Interpelacja nr 8866

do ministra spraw wewnętrznych i administracji, ministra zdrowia

w sprawie zabezpieczenia placówek ochrony zdrowia przed cyberatakami wobec postępującej cyfryzacji i zagrożeń dla ciągłości świadczenia usług medycznych

Zgłaszający: Janusz Cieszyński

Data wpływu: 26-03-2025

Szanowny Panie Ministrze, Szanowna Pani Minister,

w dniu 8 marca 2025 roku szpital MSWiA w Krakowie padł ofiarą ataku ransomware, co spowodowało konieczność wyłączenia systemów informatycznych placówki oraz przejścia na dokumentację papierową. Część danych została zaszyfrowana, a jak przyznał dyrektor placówki dr n. med.

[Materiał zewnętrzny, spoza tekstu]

-- ==== Sys2Proof/Machine/Requests.lean ====
section
/-! DEFINITION. Requests, budgets, drawers and regions as data (11): visibility, budget arithmetic, the bytes of entries,
the end of a request (11 R261) and of the need of a failed transfer (09 R216).
Readings of the spec: log entry 58. -/

namespace Sys2Proof.Machine

/-! ### Pending fields (11 R274) -/

/-- The drawer with step `k`'s pending fields written: a fold first when other pending fields stand (11 R274). -/
def pendDrawer (d : Drawer) (k sbase slen tlen : Nat) (check : W32) : Drawer :=
  let d :=
    if d.pStep ≠ 0 ∧ d.pStep ≠ k then { d with sbase := d.pSbase, slen := d.pSlen, tlen := d.pTlen, check := d.pCheck }
    else d
  { d with pSbase := sbase, pSlen := slen, pTlen := tlen, pCheck := check, pStep := k }

/-- The region with step `k`'s pending length written. -/
def pendRegion (r : Region) (k len : Nat) : Region :=
  let r := if r.pStep ≠ 0 ∧ r.pStep ≠ k then { r with len := r.pLen } else r
  { r with pLen := len, pStep := k }

/-! ### Bytes of entries -/

/-- A drawer entry (11 Table 5). -/
def drawerBytes (d : Drawer) : List Byte :=
  leBytes 1 d.state ++ leBytes 1 (if d.held then 1 else 0) ++ leBytes 1 d.tenant ++ zeros 1 ++ leBytes 4 d.size ++
    leBytes 4 d.sbase ++ leBytes 4 d.slen ++ leBytes 4 d.tlen ++ leBytes 4 d.check.toNat ++ leBytes 4 d.tbase ++
    leBytes 4 d.tcap ++ leBytes 4 d.pSbase ++ leBytes 4 d.pSlen ++ leBytes 4 d.pTlen ++ leBytes 4 d.pCheck.toNat ++
    leBytes 8 d.pStep ++ zeros 8

def parseDrawer (bs : List Byte) : Drawer :=
  { state := fld bs 0 1, held := decide (fld bs 1 1 % 2 = 1), tenant := fld bs 2 1, size := fld bs 4 4,
    sbase := fld bs 8 4, slen := fld bs 12 4, tlen := fld bs 16 4, check := BitVec.ofNat 32 (fld bs 20 4),
    tbase := fld bs 24 4, tcap := fld bs 28 4, pSbase := fld bs 32 4, pSlen := fld bs 36 4, pTlen := fld bs 40 4,
    pCheck := BitVec.ofNat 32 (fld bs 44 4), pStep := fld bs 48 8 }

/-- A region entry (11 Table 7). -/
def regionBytes (r : Region) : List Byte :=
  leBytes 1 r.state ++ leBytes 1 r.kind ++ leBytes 2 r.owner ++ leBytes 4 r.base ++ leBytes 4 r.cap ++ leBytes 4 r.len ++
    leBytes 4 r.pLen ++ zeros 4 ++ leBytes 8 r.pStep

def parseRegion (bs : List Byte) : Region :=
  { state := fld bs 0 1, kind := fld bs 1 1, owner := fld bs 2 2, base := fld bs 4 4, cap := fld bs 8 4,
    len := fld bs 12 4, pLen := fld bs 16 4, pStep := fld bs 24 8 }

/-- Two's complement of a signed 64-bit value. -/
def int64 (x : Int) : Nat := (x % (2 ^ 64 : Int)).toNat

/-- A budget entry (11 Table 3). -/
def budgetBytes (b : Budget) : List Byte :=
  leBytes 8 (int64 b.bal) ++ leBytes 8 b.res ++ leBytes 8 b.used ++ leBytes 1 b.inW ++ leBytes 1 b.outW ++
    leBytes 1 (if b.wset then 1 else 0) ++ zeros 5

def parseBudget (bs : List Byte) : Budget :=
  { bal := sgn 64 (fld bs 0 8), res := fld bs 8 8, used := fld bs 16 8, inW := fld bs 24 1, outW := fld bs 25 1,
    wset := decide (fld bs 26 1 % 2 = 1) }

/-- The commit record (11 Table 8). -/
def crecBytes (p : Nat) (r : CommitRec) : List Byte :=
  let bs := leBytes 1 1 ++ leBytes 1 (p + if r.pair then 128 else 0) ++ leBytes 2 r.gen ++ leBytes 4 r.round ++
    leBytes 8 r.cstep ++ leBytes 8 r.ccount ++ leBytes 8 r.pstep ++ leBytes 8 r.pcount ++ leBytes 4 r.nmem ++
    leBytes 4 r.nend ++ leBytes 4 r.nobj ++ zeros 8
  bs ++ leBytes 4 (crc32c bs)

/-! ### Budgets (11 R258 to R260) -/

def budget (x : Part) (t : Nat) : Budget := tget Budget.zero x.budgets t

def setBudget (s : State) (p t : Nat) (b : Budget) : State :=
  modPart s p fun x => { x with budgets := tset x.budgets t b }

/-- BAL saturates (11 R260). -/
def satBal (v : Int) : Int := if v < -(2 ^ 63 : Int) then -(2 ^ 63) else if (2 ^ 63 : Int) ≤ v then 2 ^ 63 - 1 else v

/-- A charge: off BAL and RES, onto USED (11 R259). -/
def chargeBudget (b : Budget) (c : Nat) : Budget :=
  { b with bal := satBal (b.bal - c), res := b.res - c, used := sat64 (b.used + c) }

/-- Send the twin an entry of a paired partition: 0 drawer (HELD as 0), 2 budget (RES as 0) (16 R399). -/
def sendEntry (s : State) (p table index : Nat) (bs : List Byte) : State :=
  if mirrored s p then
    sendPair s 5 p ((part s p).step.map (fun k => k.id) |>.getD (part s p).crec.cstep) 0 0 [.entry table index bs]
  else s

/-! ### The end of a request (11 R261) -/

/-- Routed layers under which the request was admitted (12 R288). -/
def routedLayers (x : Part) : Nat :=
  match x.active with
  | none => 0
  | some m => match tfind x.models m with
    | none => 0
    | some m => m.layers.length

/-- A REQUEST's reply body (12 Table 5). -/
def reqBody (x : Part) (r : Req) : List Byte :=
  let nl := if r.skipb then routedLayers x else 0
  leBytes 4 r.toks.length ++ leBytes 4 r.npos ++ leBytes 8 r.first ++ leBytes 8 r.lastStep ++ leBytes 2 nl ++ zeros 6 ++
    r.toks.flatMap (leBytes 4) ++ r.skips

/-- Send a REQUEST's final reply, or keep it until the twin has confirmed the step `k` that ends the request and the last step
it reports (01 R16, 11 R277, 16 R400). -/
def reqReply (s : State) (p : Nat) (r : Req) (status detail k : Nat) : State :=
  let x := part s p
  let b := mkReply r.cmd (rflags s false false) status r.lastCount detail (reqBody x r)
  let s := unrun s r.cmd
  let k := max k r.lastStep
  if x.paired && decide (x.vstep < k) then
    modPart s p fun x => { x with waitReplies := x.waitReplies ++ [(k, r.cmd.port, b)] }
  else send s r.cmd.port (.reply b)

def findReq (x : Part) (i : Nat) : Option Req := x.reqs.find? fun r => decide (r.index = i)

def modReq (s : State) (p i : Nat) (f : Req → Req) : State :=
  modPart s p fun x => { x with reqs := x.reqs.map fun r => if r.index = i then f r else r }

/-- The adapter copies of tenants of which no admitted request that applies them remains are given up (10 R246). -/
def dropAdapters (x : Part) : Part :=
  { x with adapters := x.adapters.filter fun a => x.reqs.any fun r => r.adpt && decide (r.tenant = a.tenant) }

/-- Transfers of a partition's work that has ended: those not issued are dropped, those in flight are left to finish (10 R235);
the response to one on another chip finds no transfer (14 Table 11). -/
def discardTransfers (s : State) (mine : Purpose → Bool) : State :=
  modTiers s fun m =>
    { m with
      transfers := m.transfers.filterMap fun x =>
        if !mine x.purpose then some x
        else
          match x.purpose with
          | .outward .. => none
          | _ => if x.issued.isSome then some { x with purpose := .discard, need := .none } else none }

/-- Stages of adapters of which the partition keeps no copy are given up. -/
def strayStage (x : Part) (p : Nat) (w : Purpose) : Bool :=
  match w with
  | .adapterRead q t _ | .adapter q t => decide (q = p) && !(x.adapters.any fun a => decide (a.tenant = t))
  | _ => false

/-- A CANCEL that names a request (01 R13). -/
def cancels (r : Req) (c : Cmd) : Bool := decide (c.opc = 0x0302 ∧ pf c 0 1 = r.cmd.port ∧ pf c 4 4 = r.cmd.seq)

/-- CANCELs of a request, still queued, that were accepted earlier than a count: acceptance decides, not the moment at which
the SF begins the CANCEL (01 R13). -/
def queuedCancels (s : State) (p : Nat) (r : Req) (before : Nat) : List Cmd :=
  (tget [] s.cs.queues p).filter fun c => cancels r c && decide (c.acount < before)

/-- Transfers need a request that has ended no more. -/
def dropNeed (s : State) (p i : Nat) : State :=
  modTiers s fun m =>
    { m with transfers := m.transfers.map fun x => if x.part = p ∧ x.need = .request i then { x with need := .none } else x }

/-- Admitted request `i` of partition `p` ends, in step `k` where a step's publish ends it (11 R261): HELD is cleared, the KV
region freed, what is left of the reservation released, a CANCEL that waited for it ends, one still queued will (01 R13), and
its reply is made. -/
def reqEndIn (s : State) (p i status detail k : Nat) : State :=
  match findReq (part s p) i with
  | none => s
  | some r =>
    let s := modPart s p fun x => dropAdapters { x with reqs := x.reqs.filter fun q => decide (q.index ≠ i) }
    let s := dropNeed (discardTransfers s (strayStage (part s p) p)) p i
    let s := match r.drawer with
      | none => s
      | some d => setDrawer s d { drawer s d with held := false }
    let s := match r.region with
      | none => s
      | some k =>
        let e := region s p k
        releaseGrains (setRegion s p k Region.zero) p (grainsOf e.base e.cap)
    let b := budget (part s p) r.tenant
    let left := r.inW * r.i + r.outW * r.g - r.charged
    let s := setBudget s p r.tenant { b with res := b.res - left }
    let s := r.cancel.foldl (fun s c => finish s c 0 0 []) s
    let late := queuedCancels s p r (count s)
    let s := modPart s p fun x => { x with cancelDone := x.cancelDone ++ late.map fun c => (c, count s) }
    reqReply s p r status detail k

/-- Admitted request `i` ends between publishes. -/
def reqEnd (s : State) (p i status detail : Nat) : State := reqEndIn s p i status detail 0

/-- End every listed request with one status. -/
def endReqs (s : State) (p : Nat) (is : List Nat) (status detail : Nat) : State :=
  is.foldl (fun s i => reqEnd s p i status detail) s

/-! ### Ending a need (09 R213, R216) -/

/-- The member that holds a slot of the running step. -/
def memberOfSlot (k : Step) (slot : Nat) : Option Nat :=
  (k.members.find? fun m => decide (m.slot ≤ slot ∧ slot < m.slot + m.n)).map fun m => m.index

/-- Mark members of the running step as ended, the first status standing. -/
def markEnded (s : State) (p : Nat) (sel : Member → Bool) (status detail : Nat) : State :=
  modPart s p fun x =>
    match x.step with
    | none => x
    | some k =>
      let mark (m : Member) : Member :=
        if sel m = true ∧ m.ended = none then { m with ended := some (status, detail) } else m
      { x with step := some { k with members := k.members.map mark } }

/-- Slots routed to an expert of a layer in the running step. -/
def slotsRouted (k : Step) (layer expert : Nat) : List Nat :=
  ((k.dispatches.filter fun d => decide (d.layer = layer ∧ d.expert = expert)).flatMap fun d => d.slots) ++
    (k.picks.filter fun e => decide (e.1 / 4096 = layer) &&
      (decide (e.2.e1 = expert ∧ e.2.d1 = false) || decide (e.2.e2 = expert ∧ e.2.d2 = false))).map fun e => e.1 % 4096

def holdsSlot (m : Member) (slots : List Nat) : Bool := slots.any fun t => decide (m.slot ≤ t ∧ t < m.slot + m.n)

/-- Requests with a position routed to an expert whose transfer has failed in the step end, whenever the position was routed
(09 R213, R216). -/
def applyFailed (s : State) (p : Nat) : State :=
  match (part s p).step with
  | none => s
  | some k =>
    k.failed.foldl (fun s (l, e, st, d) => markEnded s p (fun m => holdsSlot m (slotsRouted k l e)) st d) s

/-- A model switch ends with a status before its first fill has completed (log entry 22, DEDUCED): its program is dropped and the
partition has no active model. -/
def switchFail (s : State) (p status detail : Nat) : State :=
  match (part s p).switching with
  | none => s
  | some w =>
    let s := modPart s p fun x =>
      { x with
        switching := none, active := none, filling := false
        stream := { x.stream with prog := [], next := 0, early := [], active := [], cond := 0, mask := 0, markAt := none } }
    finish s w.cmd status detail []

/-- A transfer of partition `p` failed or is late: exactly the requests in its need end (09 R216), or the close whose
compression needed it (11 R269). A request that is no member of the running step (an adapter stage at admission) ends at
once. -/
def endNeed (s : State) (p : Nat) (need : Need) (status detail : Nat) : State :=
  match need with
  | .none => s
  | .close d =>
    let upd (o : DrawerOp) : DrawerOp :=
      if o.kind = 3 ∧ o.phase = 3 ∧ o.drawer = d ∧ o.status = 0 then { o with status := status, detail := detail } else o
    modPart s p fun x => { x with ops := x.ops.map upd }
  | .later n l w => modPart s p fun x => { x with doomed := x.doomed ++ [(n, l, w, status, detail)] }
  | .step =>
    match (part s p).step with
    | none => switchFail s p status detail
    | some _ => markEnded s p (fun _ => true) status detail
  | .expert l e =>
    match (part s p).step with
    | none => s
    | some _ =>
      applyFailed (modPart s p fun x =>
        { x with step := x.step.map fun k => { k with failed := k.failed ++ [(l, e, status, detail)] } }) p
  | .request i =>
    match (part s p).step with
    | none => reqEnd s p i status detail
    | some k =>
      if k.members.any (fun m => decide (m.index = i)) then markEnded s p (fun m => decide (m.index = i)) status detail
      else reqEnd s p i status detail

end Sys2Proof.Machine
end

Michał Zabojszcz, nie można wykluczyć wycieku danych pacjentów. Ten incydent jasno pokazuje, jak poważnym zagrożeniem dla funkcjonowania systemu ochrony zdrowia w Polsce są ataki cybernetyczne.

Proces cyfryzacji w ochronie zdrowia postępuje, co jest konieczne, jednak wiąże się z rosnącą liczbą wrażliwych danych pacjentów przechowywanych w formie elektronicznej i wzrostem zagrożenia atakami hackerskimi. Jednocześnie, jak wynika z wypowiedzi dyrektora szpitala MSWiA w Krakowie, placówki medyczne borykają się z niedoborem specjalistów IT oraz ograniczonymi środkami finansowymi na zapewnienie odpowiednich zabezpieczeń systemów informatycznych. Dyrektor przyznał, że miał “najlepszy system zabezpieczeń, na który go było stać”, co sugeruje, że kwestie finansowe są istotną barierą w zapewnieniu odpowiedniego poziomu cyberbezpieczeństwa.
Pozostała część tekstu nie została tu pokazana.